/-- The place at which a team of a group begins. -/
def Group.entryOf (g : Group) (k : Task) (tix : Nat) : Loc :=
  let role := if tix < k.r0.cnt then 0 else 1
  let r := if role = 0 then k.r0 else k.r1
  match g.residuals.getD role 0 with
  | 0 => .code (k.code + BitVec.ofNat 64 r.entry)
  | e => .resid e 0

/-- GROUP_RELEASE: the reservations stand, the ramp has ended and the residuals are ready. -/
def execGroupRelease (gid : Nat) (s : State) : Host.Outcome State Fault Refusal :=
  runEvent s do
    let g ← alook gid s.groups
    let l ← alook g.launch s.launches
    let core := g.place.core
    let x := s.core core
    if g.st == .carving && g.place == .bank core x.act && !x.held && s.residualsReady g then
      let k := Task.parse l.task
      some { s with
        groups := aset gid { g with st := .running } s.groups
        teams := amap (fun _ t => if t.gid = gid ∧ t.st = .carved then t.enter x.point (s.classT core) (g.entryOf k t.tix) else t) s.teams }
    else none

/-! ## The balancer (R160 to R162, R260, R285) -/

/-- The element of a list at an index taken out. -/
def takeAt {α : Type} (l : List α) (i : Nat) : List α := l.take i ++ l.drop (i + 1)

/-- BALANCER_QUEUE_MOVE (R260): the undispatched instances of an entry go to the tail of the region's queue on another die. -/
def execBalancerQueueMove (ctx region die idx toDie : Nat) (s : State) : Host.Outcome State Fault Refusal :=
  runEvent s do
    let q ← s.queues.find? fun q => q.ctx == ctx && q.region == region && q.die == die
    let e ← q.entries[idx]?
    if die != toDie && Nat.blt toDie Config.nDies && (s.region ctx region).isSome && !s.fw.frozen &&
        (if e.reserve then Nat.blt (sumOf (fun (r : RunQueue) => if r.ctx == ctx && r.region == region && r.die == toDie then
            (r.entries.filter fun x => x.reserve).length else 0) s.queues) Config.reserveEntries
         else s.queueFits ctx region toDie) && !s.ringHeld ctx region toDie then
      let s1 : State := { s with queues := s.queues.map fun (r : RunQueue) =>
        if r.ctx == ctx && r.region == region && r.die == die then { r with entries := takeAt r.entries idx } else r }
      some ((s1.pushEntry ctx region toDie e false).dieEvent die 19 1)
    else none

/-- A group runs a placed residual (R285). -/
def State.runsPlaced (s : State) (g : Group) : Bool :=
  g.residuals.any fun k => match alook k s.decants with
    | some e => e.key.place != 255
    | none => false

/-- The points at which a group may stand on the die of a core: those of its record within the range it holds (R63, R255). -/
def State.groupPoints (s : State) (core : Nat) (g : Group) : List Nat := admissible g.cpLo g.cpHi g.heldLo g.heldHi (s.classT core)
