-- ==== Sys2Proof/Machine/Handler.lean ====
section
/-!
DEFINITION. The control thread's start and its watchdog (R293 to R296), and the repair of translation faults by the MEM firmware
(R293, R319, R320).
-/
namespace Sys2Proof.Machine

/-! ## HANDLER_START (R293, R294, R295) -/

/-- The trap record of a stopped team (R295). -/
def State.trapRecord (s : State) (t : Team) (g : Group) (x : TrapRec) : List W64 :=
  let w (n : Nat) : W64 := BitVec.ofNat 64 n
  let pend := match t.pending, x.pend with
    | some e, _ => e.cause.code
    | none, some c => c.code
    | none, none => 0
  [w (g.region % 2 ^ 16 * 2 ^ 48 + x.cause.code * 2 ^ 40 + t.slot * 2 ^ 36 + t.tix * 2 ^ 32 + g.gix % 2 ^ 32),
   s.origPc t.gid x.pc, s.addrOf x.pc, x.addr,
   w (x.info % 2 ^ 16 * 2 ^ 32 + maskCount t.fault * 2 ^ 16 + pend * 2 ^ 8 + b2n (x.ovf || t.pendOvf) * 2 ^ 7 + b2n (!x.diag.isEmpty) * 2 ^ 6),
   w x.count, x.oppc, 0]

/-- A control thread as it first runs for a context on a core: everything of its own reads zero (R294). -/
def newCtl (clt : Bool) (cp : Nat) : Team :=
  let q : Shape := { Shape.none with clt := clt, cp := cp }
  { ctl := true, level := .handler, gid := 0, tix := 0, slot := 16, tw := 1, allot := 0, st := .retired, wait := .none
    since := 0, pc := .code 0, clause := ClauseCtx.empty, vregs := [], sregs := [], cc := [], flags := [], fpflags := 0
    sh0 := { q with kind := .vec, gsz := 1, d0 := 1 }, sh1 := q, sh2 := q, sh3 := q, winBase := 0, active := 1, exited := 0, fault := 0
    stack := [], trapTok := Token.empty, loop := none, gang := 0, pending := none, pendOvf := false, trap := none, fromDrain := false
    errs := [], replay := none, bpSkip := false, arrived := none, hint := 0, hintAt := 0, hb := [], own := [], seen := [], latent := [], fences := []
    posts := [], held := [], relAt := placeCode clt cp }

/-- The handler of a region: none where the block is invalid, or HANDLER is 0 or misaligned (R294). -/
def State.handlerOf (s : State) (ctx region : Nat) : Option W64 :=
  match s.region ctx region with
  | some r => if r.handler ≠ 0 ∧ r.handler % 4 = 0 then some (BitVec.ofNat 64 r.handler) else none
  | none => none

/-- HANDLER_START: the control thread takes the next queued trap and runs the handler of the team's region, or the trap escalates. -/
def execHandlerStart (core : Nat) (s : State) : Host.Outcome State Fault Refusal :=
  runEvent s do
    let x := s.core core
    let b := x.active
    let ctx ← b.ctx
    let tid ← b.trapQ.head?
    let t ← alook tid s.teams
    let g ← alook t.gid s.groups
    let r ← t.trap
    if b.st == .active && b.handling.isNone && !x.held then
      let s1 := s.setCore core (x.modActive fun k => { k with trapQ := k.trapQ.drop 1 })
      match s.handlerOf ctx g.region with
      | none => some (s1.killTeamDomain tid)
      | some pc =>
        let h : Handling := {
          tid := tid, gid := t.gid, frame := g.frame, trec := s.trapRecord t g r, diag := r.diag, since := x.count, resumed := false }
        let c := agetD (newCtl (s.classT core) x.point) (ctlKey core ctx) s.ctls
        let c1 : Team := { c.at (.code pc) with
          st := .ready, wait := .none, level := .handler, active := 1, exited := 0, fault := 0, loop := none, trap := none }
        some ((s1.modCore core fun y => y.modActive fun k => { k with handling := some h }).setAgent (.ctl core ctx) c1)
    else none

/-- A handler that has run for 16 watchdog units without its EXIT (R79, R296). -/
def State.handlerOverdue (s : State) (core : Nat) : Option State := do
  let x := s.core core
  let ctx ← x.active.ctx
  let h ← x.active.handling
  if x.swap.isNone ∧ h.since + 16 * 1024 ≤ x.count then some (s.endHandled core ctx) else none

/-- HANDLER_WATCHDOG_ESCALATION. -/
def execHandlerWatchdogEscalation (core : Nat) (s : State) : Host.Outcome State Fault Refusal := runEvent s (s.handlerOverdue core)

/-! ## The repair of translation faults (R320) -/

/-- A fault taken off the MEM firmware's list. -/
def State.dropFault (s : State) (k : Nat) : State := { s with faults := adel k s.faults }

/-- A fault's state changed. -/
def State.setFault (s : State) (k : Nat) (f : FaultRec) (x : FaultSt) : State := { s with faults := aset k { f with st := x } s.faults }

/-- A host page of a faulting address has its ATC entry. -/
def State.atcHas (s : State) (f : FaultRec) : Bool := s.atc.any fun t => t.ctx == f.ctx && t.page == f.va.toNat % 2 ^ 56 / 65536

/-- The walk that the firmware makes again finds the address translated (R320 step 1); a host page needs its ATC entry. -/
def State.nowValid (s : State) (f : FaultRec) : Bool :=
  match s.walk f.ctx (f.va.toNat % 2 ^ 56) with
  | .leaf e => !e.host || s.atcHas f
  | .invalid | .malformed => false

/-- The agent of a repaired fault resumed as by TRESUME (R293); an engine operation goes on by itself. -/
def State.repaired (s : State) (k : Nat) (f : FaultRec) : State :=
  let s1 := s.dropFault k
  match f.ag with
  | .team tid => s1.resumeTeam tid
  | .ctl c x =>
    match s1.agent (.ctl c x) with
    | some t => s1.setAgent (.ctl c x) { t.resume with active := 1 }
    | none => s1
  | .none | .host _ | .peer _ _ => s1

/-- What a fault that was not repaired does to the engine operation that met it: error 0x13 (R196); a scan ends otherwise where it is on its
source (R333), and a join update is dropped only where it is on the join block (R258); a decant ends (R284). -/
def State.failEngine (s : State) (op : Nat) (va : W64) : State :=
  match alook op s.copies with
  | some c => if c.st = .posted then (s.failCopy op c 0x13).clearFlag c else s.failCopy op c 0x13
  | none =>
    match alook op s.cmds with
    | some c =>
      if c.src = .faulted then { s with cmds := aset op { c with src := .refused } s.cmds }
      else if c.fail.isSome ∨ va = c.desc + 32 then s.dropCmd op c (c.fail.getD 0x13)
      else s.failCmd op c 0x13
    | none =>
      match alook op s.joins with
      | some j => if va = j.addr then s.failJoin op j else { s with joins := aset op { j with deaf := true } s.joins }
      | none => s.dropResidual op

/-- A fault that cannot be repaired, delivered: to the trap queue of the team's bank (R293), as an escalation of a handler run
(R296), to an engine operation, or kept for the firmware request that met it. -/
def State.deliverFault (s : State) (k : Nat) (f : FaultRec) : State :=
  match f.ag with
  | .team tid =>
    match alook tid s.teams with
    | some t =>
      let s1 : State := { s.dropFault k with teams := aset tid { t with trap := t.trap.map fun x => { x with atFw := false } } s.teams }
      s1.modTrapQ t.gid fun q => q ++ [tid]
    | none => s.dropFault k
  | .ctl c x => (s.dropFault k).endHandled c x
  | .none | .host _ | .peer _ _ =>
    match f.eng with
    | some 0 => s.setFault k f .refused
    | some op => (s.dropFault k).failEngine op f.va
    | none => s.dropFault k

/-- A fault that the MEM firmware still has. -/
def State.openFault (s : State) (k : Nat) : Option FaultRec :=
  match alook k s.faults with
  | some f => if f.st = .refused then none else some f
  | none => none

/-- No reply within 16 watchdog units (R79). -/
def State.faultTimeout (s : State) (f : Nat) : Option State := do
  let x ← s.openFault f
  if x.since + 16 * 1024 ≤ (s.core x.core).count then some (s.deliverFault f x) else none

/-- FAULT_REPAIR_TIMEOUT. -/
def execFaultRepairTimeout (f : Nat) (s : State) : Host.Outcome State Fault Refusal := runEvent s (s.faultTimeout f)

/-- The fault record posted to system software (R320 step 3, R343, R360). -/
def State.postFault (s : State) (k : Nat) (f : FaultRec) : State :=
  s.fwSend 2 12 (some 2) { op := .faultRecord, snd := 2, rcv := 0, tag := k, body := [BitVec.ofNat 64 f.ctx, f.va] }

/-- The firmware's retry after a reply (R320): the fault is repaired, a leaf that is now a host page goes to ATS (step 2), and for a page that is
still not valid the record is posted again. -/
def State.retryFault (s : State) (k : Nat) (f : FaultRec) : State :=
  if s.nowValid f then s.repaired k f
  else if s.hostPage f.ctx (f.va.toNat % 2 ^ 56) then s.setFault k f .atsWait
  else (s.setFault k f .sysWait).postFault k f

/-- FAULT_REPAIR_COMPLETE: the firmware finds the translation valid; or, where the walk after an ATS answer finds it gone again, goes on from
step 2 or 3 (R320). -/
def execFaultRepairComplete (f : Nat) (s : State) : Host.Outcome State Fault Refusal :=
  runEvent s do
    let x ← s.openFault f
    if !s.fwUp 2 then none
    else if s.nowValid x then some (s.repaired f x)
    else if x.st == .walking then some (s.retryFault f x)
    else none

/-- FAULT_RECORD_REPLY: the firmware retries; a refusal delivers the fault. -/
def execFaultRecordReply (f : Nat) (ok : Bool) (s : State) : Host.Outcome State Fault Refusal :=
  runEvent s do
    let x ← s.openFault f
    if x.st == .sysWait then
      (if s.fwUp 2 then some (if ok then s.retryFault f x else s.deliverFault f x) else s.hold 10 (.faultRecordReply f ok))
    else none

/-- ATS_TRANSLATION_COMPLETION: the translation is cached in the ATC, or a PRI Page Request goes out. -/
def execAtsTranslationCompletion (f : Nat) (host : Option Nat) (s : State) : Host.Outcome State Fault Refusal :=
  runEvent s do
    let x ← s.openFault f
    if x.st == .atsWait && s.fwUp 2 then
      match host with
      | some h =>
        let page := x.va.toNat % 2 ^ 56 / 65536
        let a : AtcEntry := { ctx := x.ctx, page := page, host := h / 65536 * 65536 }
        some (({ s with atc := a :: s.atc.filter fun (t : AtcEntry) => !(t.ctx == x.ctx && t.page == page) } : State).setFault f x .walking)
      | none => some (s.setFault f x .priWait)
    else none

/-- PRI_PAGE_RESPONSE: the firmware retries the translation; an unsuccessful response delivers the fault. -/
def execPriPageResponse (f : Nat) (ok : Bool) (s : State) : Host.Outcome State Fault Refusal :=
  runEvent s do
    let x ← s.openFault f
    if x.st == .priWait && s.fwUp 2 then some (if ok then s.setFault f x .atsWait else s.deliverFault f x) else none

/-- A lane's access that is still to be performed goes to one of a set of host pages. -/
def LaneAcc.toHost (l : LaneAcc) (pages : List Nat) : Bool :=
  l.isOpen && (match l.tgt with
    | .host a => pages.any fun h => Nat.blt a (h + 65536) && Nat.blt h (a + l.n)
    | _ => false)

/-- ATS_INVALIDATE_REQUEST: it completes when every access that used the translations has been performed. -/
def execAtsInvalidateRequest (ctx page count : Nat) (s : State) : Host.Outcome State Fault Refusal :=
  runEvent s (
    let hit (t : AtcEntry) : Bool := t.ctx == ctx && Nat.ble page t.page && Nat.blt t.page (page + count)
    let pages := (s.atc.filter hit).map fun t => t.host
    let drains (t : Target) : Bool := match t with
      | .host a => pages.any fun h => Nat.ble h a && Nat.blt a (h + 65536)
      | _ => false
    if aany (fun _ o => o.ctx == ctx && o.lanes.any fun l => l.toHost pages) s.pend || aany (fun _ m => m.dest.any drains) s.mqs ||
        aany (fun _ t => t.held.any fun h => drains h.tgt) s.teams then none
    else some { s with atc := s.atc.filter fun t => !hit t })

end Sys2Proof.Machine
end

==

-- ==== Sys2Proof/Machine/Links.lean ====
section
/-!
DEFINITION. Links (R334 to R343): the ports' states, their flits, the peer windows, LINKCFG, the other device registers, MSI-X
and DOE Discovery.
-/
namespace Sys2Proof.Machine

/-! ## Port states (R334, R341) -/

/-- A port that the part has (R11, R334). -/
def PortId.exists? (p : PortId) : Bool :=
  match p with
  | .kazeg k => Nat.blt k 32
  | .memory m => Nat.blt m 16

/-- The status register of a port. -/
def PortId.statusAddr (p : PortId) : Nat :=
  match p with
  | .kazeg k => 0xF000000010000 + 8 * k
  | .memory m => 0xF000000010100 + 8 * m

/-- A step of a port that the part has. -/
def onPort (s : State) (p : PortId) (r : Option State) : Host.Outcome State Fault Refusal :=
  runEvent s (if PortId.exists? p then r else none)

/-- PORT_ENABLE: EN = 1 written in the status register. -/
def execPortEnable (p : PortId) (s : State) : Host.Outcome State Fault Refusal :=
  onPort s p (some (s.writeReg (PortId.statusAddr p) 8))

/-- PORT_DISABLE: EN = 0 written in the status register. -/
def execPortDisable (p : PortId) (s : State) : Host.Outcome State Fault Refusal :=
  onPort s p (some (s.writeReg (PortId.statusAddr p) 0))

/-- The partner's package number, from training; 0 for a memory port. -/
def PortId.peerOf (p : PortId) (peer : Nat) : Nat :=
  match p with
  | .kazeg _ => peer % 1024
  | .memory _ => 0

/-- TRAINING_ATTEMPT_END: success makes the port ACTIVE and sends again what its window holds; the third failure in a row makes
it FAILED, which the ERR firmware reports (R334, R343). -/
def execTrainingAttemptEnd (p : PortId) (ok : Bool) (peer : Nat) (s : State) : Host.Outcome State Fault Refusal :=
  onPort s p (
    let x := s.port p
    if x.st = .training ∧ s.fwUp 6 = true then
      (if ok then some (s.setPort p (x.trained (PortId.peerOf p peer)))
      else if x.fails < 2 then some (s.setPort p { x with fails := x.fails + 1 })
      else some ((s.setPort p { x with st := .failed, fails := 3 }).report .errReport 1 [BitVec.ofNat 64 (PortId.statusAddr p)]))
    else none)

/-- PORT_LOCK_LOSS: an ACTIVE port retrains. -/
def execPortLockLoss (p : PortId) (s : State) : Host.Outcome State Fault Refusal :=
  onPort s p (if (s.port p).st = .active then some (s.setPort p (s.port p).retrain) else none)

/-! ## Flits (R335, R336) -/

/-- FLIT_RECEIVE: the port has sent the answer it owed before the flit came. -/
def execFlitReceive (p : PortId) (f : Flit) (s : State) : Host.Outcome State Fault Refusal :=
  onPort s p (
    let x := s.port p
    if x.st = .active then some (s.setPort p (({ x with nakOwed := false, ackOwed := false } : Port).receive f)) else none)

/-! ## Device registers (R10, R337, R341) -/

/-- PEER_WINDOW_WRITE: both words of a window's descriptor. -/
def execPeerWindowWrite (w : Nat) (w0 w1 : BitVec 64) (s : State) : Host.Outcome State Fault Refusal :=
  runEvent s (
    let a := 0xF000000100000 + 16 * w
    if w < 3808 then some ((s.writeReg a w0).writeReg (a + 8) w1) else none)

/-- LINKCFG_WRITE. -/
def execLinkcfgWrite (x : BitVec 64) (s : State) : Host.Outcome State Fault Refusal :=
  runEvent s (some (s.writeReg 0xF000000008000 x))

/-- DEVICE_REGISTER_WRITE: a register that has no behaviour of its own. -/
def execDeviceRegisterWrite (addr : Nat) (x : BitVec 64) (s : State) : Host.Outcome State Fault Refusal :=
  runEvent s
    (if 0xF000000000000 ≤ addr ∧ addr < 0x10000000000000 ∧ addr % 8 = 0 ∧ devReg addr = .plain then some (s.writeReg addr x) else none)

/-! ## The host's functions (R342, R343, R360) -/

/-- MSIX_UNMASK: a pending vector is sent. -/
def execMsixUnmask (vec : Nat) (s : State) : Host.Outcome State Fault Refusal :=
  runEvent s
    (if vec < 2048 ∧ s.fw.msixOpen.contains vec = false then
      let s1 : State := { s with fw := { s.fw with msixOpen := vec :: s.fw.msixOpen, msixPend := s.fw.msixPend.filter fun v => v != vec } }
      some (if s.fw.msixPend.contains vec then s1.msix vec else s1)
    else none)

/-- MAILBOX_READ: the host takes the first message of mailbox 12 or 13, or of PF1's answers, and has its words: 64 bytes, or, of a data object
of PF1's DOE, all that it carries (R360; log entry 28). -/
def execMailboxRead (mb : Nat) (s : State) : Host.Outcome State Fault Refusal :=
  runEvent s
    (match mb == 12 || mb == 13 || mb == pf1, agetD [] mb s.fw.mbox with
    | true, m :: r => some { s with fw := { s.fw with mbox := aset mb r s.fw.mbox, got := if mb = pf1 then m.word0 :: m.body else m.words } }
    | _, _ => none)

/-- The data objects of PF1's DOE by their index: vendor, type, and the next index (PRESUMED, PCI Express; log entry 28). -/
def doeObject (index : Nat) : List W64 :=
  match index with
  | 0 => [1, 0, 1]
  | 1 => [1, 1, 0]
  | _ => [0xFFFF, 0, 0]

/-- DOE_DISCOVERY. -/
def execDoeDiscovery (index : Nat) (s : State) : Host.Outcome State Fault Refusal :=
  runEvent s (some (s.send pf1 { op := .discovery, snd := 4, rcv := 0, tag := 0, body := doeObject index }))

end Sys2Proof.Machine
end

_Work required_
Begin at the line that has "else s.failCmd op c 0x13" in the entries above; stop after the line that has "none => s.dropResidual op". Transcribe exactly those lines and no others.

_The answer_
      else s.failCmd op c 0x13
    | none =>
      match alook op s.joins with
      | some j => if va = j.addr then s.failJoin op j else { s with joins := aset op { j with deaf := true } s.joins }
      | none => s.dropResidual op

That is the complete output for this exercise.